Task — Transcribe precisely those lines of the listing that fall between the line containing "theorem State.endPauses_writes (s" and the last line, inclusive of both.
[Start of section]
-- ==== Sys2Proof/Laws/FrameQueues.lean ====
section
/-! SUPPORT. What each function may write: queues, channels, admin commands and DRAM. -/

set_option Elab.async false
set_option linter.all false
namespace Sys2Proof.Machine
open Sys2Proof

/-! ## Queues -/

theorem State.dropDoorbell_writes (s : State) (t : Nat) :
    Moves [.objs] s (State.dropDoorbell s t) := by
  unfold State.dropDoorbell
  repeat' first
    | with_reducible apply Moves.refl
    | ((with_reducible apply Within.mk); exact rfl)
    | with_reducible apply Moves.thenOp (State.hostViolation_writes ..)
    | with_reducible apply Moves.thenOp (State.oinc_writes ..)

theorem State.tailDoorbell_writes (s : State) (t : Nat) (q : Nat) (v : Nat) :
    Moves [.objs, .host] s (State.tailDoorbell s t q v) := by
  unfold State.tailDoorbell
  repeat' first
    | with_reducible apply Moves.refl
    | ((with_reducible apply Within.mk); exact rfl)
    | with_reducible apply Moves.thenOp (State.dropDoorbell_writes ..)
    | with_reducible apply Moves.thenOp (State.putWq_writes ..)
    | with_reducible apply Moves.ite
    | split

theorem State.headDoorbell_writes (s : State) (t : Nat) (q : Nat) (v : Nat) :
    Moves [.objs, .routes, .cairn, .hostMem, .host, .out] s (State.headDoorbell s t q v) := by
  unfold State.headDoorbell
  repeat' first
    | with_reducible apply Moves.refl
    | ((with_reducible apply Within.mk); exact rfl)
    | with_reducible apply Moves.thenOp (State.dropDoorbell_writes ..)
    | with_reducible apply Moves.thenOp (State.postDue_writes ..)
    | with_reducible apply Moves.thenOp (State.putCq_writes ..)
    | with_reducible apply Moves.ite
    | split

theorem execWqTailDoorbell_writes (t : Nat) (q : Nat) (v : Nat) (s : State) :
    ResAll (fun t => Moves [.objs, .host] s t) (execWqTailDoorbell t q v s) := by
  unfold execWqTailDoorbell
  repeat' first
    | with_reducible apply Moves.refl
    | ((with_reducible apply Within.mk); exact rfl)
    | with_reducible apply Moves.thenOp (State.tailDoorbell_writes ..)
    | with_reducible apply ResAll.next'

theorem execCqHeadDoorbell_writes (t : Nat) (q : Nat) (v : Nat) (s : State) :
    ResAll (fun t => Moves [.objs, .routes, .cairn, .hostMem, .host, .out] s t) (execCqHeadDoorbell t q v s) := by
  unfold execCqHeadDoorbell
  repeat' first
    | with_reducible apply Moves.refl
    | ((with_reducible apply Within.mk); exact rfl)
    | with_reducible apply Moves.thenOp (State.headDoorbell_writes ..)
    | with_reducible apply ResAll.next'

theorem execMsixCoalesceTimeout_writes (t : Nat) (q : Nat) (s : State) :
    ResAll (fun t => Moves [.host, .out] s t) (execMsixCoalesceTimeout t q s) := by
  unfold execMsixCoalesceTimeout
  repeat' first
    | with_reducible apply Moves.refl
    | ((with_reducible apply Within.mk); exact rfl)
    | with_reducible apply Moves.thenOp (State.putCq_writes ..)
    | with_reducible apply Moves.thenOp (State.signal_writes ..)
    | with_reducible apply ResAll.next'
    | with_reducible apply Moves.ite
    | split

theorem State.aqEnable_writes (s : State) (t : Nat) :
    Moves [.host] s (State.aqEnable s t) := by
  unfold State.aqEnable
  repeat' first
    | with_reducible apply Moves.refl
    | assumption
    | ((with_reducible apply Within.mk); exact rfl)
    | with_reducible apply Moves.thenOp (State.mapFn_writes ..)
    | with_reducible apply Moves.thenOp (State.putCq_writes ..)
    | with_reducible apply Moves.thenOp (State.putWq_writes ..)
    | with_reducible apply Moves.ite
    | (with_reducible apply upd_parts <;> first | exact .inl rfl | exact .inr rfl)
    | simp only [Moves.mk_eq]
    | with_reducible refine MovesMk.upd rfl (.inl rfl) (.inl rfl) ?_ ?_
    | (with_reducible apply Moves.foldl; intro _ _)
    | dsimp only
    | split

theorem State.aqDisable_writes (s : State) (t : Nat) :
    Moves [.routes, .cairn, .host] s (State.aqDisable s t) := by
  unfold State.aqDisable
  repeat' first
    | with_reducible apply Moves.refl
    | assumption
    | ((with_reducible apply Within.mk); exact rfl)
    | with_reducible apply Moves.thenOp (State.mapFn_writes ..)
    | with_reducible apply Moves.thenOp (State.closeRoute_writes ..)
    | with_reducible apply Moves.ite
    | (with_reducible apply upd_parts <;> first | exact .inl rfl | exact .inr rfl)
    | simp only [Moves.mk_eq]
    | with_reducible refine MovesMk.upd rfl (.inl rfl) (.inl rfl) ?_ ?_
    | (with_reducible apply Moves.foldl; intro _ _)
    | dsimp only
    | split

theorem execAqEnable_writes (t : Nat) (s : State) :
    ResAll (fun t => Moves [.host] s t) (execAqEnable t s) := by
  unfold execAqEnable
  repeat' first
    | with_reducible apply Moves.refl
    | ((with_reducible apply Within.mk); exact rfl)
    | with_reducible apply Moves.thenOp (State.aqEnable_writes ..)
    | with_reducible apply ResAll.next'

theorem execAqDisable_writes (t : Nat) (s : State) :
    ResAll (fun t => Moves [.routes, .cairn, .host] s t) (execAqDisable t s) := by
  unfold execAqDisable
  repeat' first
    | with_reducible apply Moves.refl
    | ((with_reducible apply Within.mk); exact rfl)
    | with_reducible apply Moves.thenOp (State.aqDisable_writes ..)
    | with_reducible apply ResAll.next'

theorem State.finishEntry_writes (s : State) (e : Entry) (c : Completion) :
    Moves [.routes, .cairn, .hostMem, .host, .out] s (State.finishEntry s e c) := by
  unfold State.finishEntry
  repeat' first
    | with_reducible apply Moves.refl
    | ((with_reducible apply Within.mk); exact rfl)
    | with_reducible apply Moves.thenOp (State.complete_writes ..)
    | split

theorem State.haltQueue_writes (s : State) (t : Nat) (q : Nat) (w : WQ) (status : Nat) (hdr : Option Entry) :
    Moves [.objs, .routes, .cairn, .hostMem, .host, .out] s (State.haltQueue s t q w status hdr) := by
  unfold State.haltQueue
  repeat' first
    | with_reducible apply Moves.refl
    | ((with_reducible apply Within.mk); exact rfl)
    | with_reducible apply Moves.thenOp (State.complete_writes ..)
    | with_reducible apply Moves.thenOp (State.oinc_writes ..)
    | with_reducible apply Moves.thenOp (State.putWq_writes ..)

theorem State.refuseRoute_writes (s : State) (e : Entry) (status : Nat) (d : RouteDesc) :
    Moves [.routes, .cairn, .hostMem, .host, .out] s (State.refuseRoute s e status d) := by
  unfold State.refuseRoute
  repeat' first
    | with_reducible apply Moves.refl
    | ((with_reducible apply Within.mk); exact rfl)
    | with_reducible apply Moves.thenOp (State.finishEntry_writes ..)

theorem State.failEntry_writes (s : State) (e : Entry) (st : Nat) :
    Moves [.routes, .cairn, .hostMem, .host, .out] s (State.failEntry s e st) := by
  unfold State.failEntry
  repeat' first
    | with_reducible apply Moves.refl
    | assumption
    | ((with_reducible apply Within.mk); exact rfl)
    | with_reducible apply Moves.thenOp (State.finishEntry_writes ..)
    | with_reducible apply Moves.thenOp (State.refuseRoute_writes ..)
    | with_reducible apply Moves.ite
    | (with_reducible apply upd_parts <;> first | exact .inl rfl | exact .inr rfl)
    | simp only [Moves.mk_eq]
    | with_reducible refine MovesMk.upd rfl (.inl rfl) (.inl rfl) ?_ ?_
    | (with_reducible apply Moves.foldl; intro _ _)
    | dsimp only
    | split

theorem State.settleAdmin_writes (s : State) (t : Nat) (x0 : Nat) :
    Moves [.routes, .cairn, .hostMem, .host, .out] s (State.settleAdmin s t x0) := by
  induction x0 generalizing s t with
  | zero =>
    unfold State.settleAdmin
    repeat' first
      | with_reducible apply Moves.refl
      | assumption
      | ((with_reducible apply Within.mk); exact rfl)
      | with_reducible apply Moves.thenOp (State.failEntry_writes ..)
      | with_reducible apply Moves.ite
      | (with_reducible apply upd_parts <;> first | exact .inl rfl | exact .inr rfl)
      | simp only [Moves.mk_eq]
      | with_reducible refine MovesMk.upd rfl (.inl rfl) (.inl rfl) ?_ ?_
      | (with_reducible apply Moves.foldl; intro _ _)
      | dsimp only
      | split
  | succ n ih =>
    unfold State.settleAdmin
    repeat' first
      | with_reducible apply Moves.refl
      | assumption
      | ((with_reducible apply Within.mk); exact rfl)
      | with_reducible apply Moves.thenOp (State.failEntry_writes ..)
      | with_reducible refine Moves.thenOp (ih ..) (Within.mk rfl) ?_
      | with_reducible apply Moves.ite
      | (with_reducible apply upd_parts <;> first | exact .inl rfl | exact .inr rfl)
      | simp only [Moves.mk_eq]
      | with_reducible refine MovesMk.upd rfl (.inl rfl) (.inl rfl) ?_ ?_
      | (with_reducible apply Moves.foldl; intro _ _)
      | dsimp only
      | split

theorem State.takeEntry_writes (s : State) (t : Nat) (q : Nat) (w : WQ) (n : Nat) (e : Entry) :
    Moves [.routes, .cairn, .hostMem, .host, .out] s (State.takeEntry s t q w n e) := by
  unfold State.takeEntry
  repeat' first
    | with_reducible apply Moves.refl
    | assumption
    | ((with_reducible apply Within.mk); exact rfl)
    | with_reducible apply Moves.thenOp (State.finishEntry_writes ..)
    | with_reducible apply Moves.thenOp (State.hostWrite_writes ..)
    | with_reducible apply Moves.thenOp (State.putWq_writes ..)
    | with_reducible apply Moves.thenOp (State.failEntry_writes ..)
    | with_reducible apply Moves.ite
    | (with_reducible apply upd_parts <;> first | exact .inl rfl | exact .inr rfl)
    | simp only [Moves.mk_eq]
    | with_reducible refine MovesMk.upd rfl (.inl rfl) (.inl rfl) ?_ ?_
    | (with_reducible apply Moves.foldl; intro _ _)
    | dsimp only
    | split

theorem State.fetchFrom_writes (s : State) (t : Nat) (q : Nat) (w : WQ) :
    Moves [.objs, .routes, .cairn, .hostMem, .host, .out] s (State.fetchFrom s t q w) := by
  unfold State.fetchFrom
  repeat' first
    | with_reducible apply Moves.refl
    | ((with_reducible apply Within.mk); exact rfl)
    | with_reducible apply Moves.thenOp (State.haltQueue_writes ..)
    | with_reducible apply Moves.thenOp (State.putWq_writes ..)
    | with_reducible apply Moves.thenOp (State.takeEntry_writes ..)
    | with_reducible apply Moves.ite
    | split

theorem State.ioTurn_writes (s : State) (x1 : List (Nat × WQ)) :
    Moves [.objs, .routes, .cairn, .hostMem, .host, .out] s (State.ioTurn s x1) := by
  induction x1 generalizing s with
  | nil =>
    unfold State.ioTurn
    repeat' (with_reducible apply Moves.refl)
  | cons a l ih =>
    unfold State.ioTurn
    repeat' first
      | with_reducible apply Moves.refl
      | ((with_reducible apply Within.mk); exact rfl)
      | with_reducible apply Moves.thenOp (State.fetchFrom_writes ..)
      | with_reducible apply Moves.thenOp (State.oinc_writes ..)
      | with_reducible apply Moves.thenOp (State.putWq_writes ..)
      | with_reducible refine Moves.thenOp (ih ..) (Within.mk rfl) ?_
      | with_reducible apply Moves.ite
      | (with_reducible apply upd_parts <;> first | exact .inl rfl | exact .inr rfl)
      | simp only [Moves.mk_eq]
      | with_reducible refine MovesMk.upd rfl (.inl rfl) (.inl rfl) ?_ ?_

theorem State.endPauses_writes (s : State) :
    Moves [.host] s (State.endPauses s) := by
  unfold State.endPauses
  repeat' first
    | with_reducible apply Moves.refl
    | assumption
    | ((with_reducible apply Within.mk); exact rfl)
    | with_reducible apply Moves.ite
    | (with_reducible apply upd_parts <;> first | exact .inl rfl | exact .inr rfl)
    | simp only [Moves.mk_eq]
    | with_reducible refine MovesMk.upd rfl (.inl rfl) (.inl rfl) ?_ ?_
    | (with_reducible apply Moves.foldl; intro _ _)
    | dsimp only
    | split

theorem State.fetchTurn_writes (s : State) :
    Moves [.objs, .routes, .cairn, .hostMem, .host, .out] s (State.fetchTurn s) := by
  unfold State.fetchTurn
  repeat' first
    | with_reducible apply Moves.refl
    | assumption
    | ((with_reducible apply Within.mk); exact rfl)
    | with_reducible apply Moves.thenOp (State.fetchFrom_writes ..)
    | with_reducible apply Moves.thenOp (State.ioTurn_writes ..)
    | with_reducible apply Moves.thenOp (State.endPauses_writes ..)
    | with_reducible apply Moves.ite
    | (with_reducible apply upd_parts <;> first | exact .inl rfl | exact .inr rfl)
    | simp only [Moves.mk_eq]
    | with_reducible refine MovesMk.upd rfl (.inl rfl) (.inl rfl) ?_ ?_
    | (with_reducible apply Moves.foldl; intro _ _)
    | dsimp only
    | split

theorem execFetchEntry_writes (s : State) :
    ResAll (fun t => Moves [.objs, .routes, .cairn, .hostMem, .host, .out] s t) (execFetchEntry s) := by
  unfold execFetchEntry
  repeat' first
    | with_reducible apply Moves.refl
    | ((with_reducible apply Within.mk); exact rfl)
    | with_reducible apply Moves.thenOp (State.fetchTurn_writes ..)
    | with_reducible apply ResAll.next'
[End of section]
Output below —
theorem State.endPauses_writes (s : State) :
    Moves [.host] s (State.endPauses s) := by
  unfold State.endPauses
  repeat' first
    | with_reducible apply Moves.refl
    | assumption
    | ((with_reducible apply Within.mk); exact rfl)
    | with_reducible apply Moves.ite
    | (with_reducible apply upd_parts <;> first | exact .inl rfl | exact .inr rfl)
    | simp only [Moves.mk_eq]
    | with_reducible refine MovesMk.upd rfl (.inl rfl) (.inl rfl) ?_ ?_
    | (with_reducible apply Moves.foldl; intro _ _)
    | dsimp only
    | split

theorem State.fetchTurn_writes (s : State) :
    Moves [.objs, .routes, .cairn, .hostMem, .host, .out] s (State.fetchTurn s) := by
  unfold State.fetchTurn
  repeat' first
    | with_reducible apply Moves.refl
    | assumption
    | ((with_reducible apply Within.mk); exact rfl)
    | with_reducible apply Moves.thenOp (State.fetchFrom_writes ..)
    | with_reducible apply Moves.thenOp (State.ioTurn_writes ..)
    | with_reducible apply Moves.thenOp (State.endPauses_writes ..)
    | with_reducible apply Moves.ite
    | (with_reducible apply upd_parts <;> first | exact .inl rfl | exact .inr rfl)
    | simp only [Moves.mk_eq]
    | with_reducible refine MovesMk.upd rfl (.inl rfl) (.inl rfl) ?_ ?_
    | (with_reducible apply Moves.foldl; intro _ _)
    | dsimp only
    | split

theorem execFetchEntry_writes (s : State) :
    ResAll (fun t => Moves [.objs, .routes, .cairn, .hostMem, .host, .out] s t) (execFetchEntry s) := by
  unfold execFetchEntry
  repeat' first
    | with_reducible apply Moves.refl
    | ((with_reducible apply Within.mk); exact rfl)
    | with_reducible apply Moves.thenOp (State.fetchTurn_writes ..)
    | with_reducible apply ResAll.next'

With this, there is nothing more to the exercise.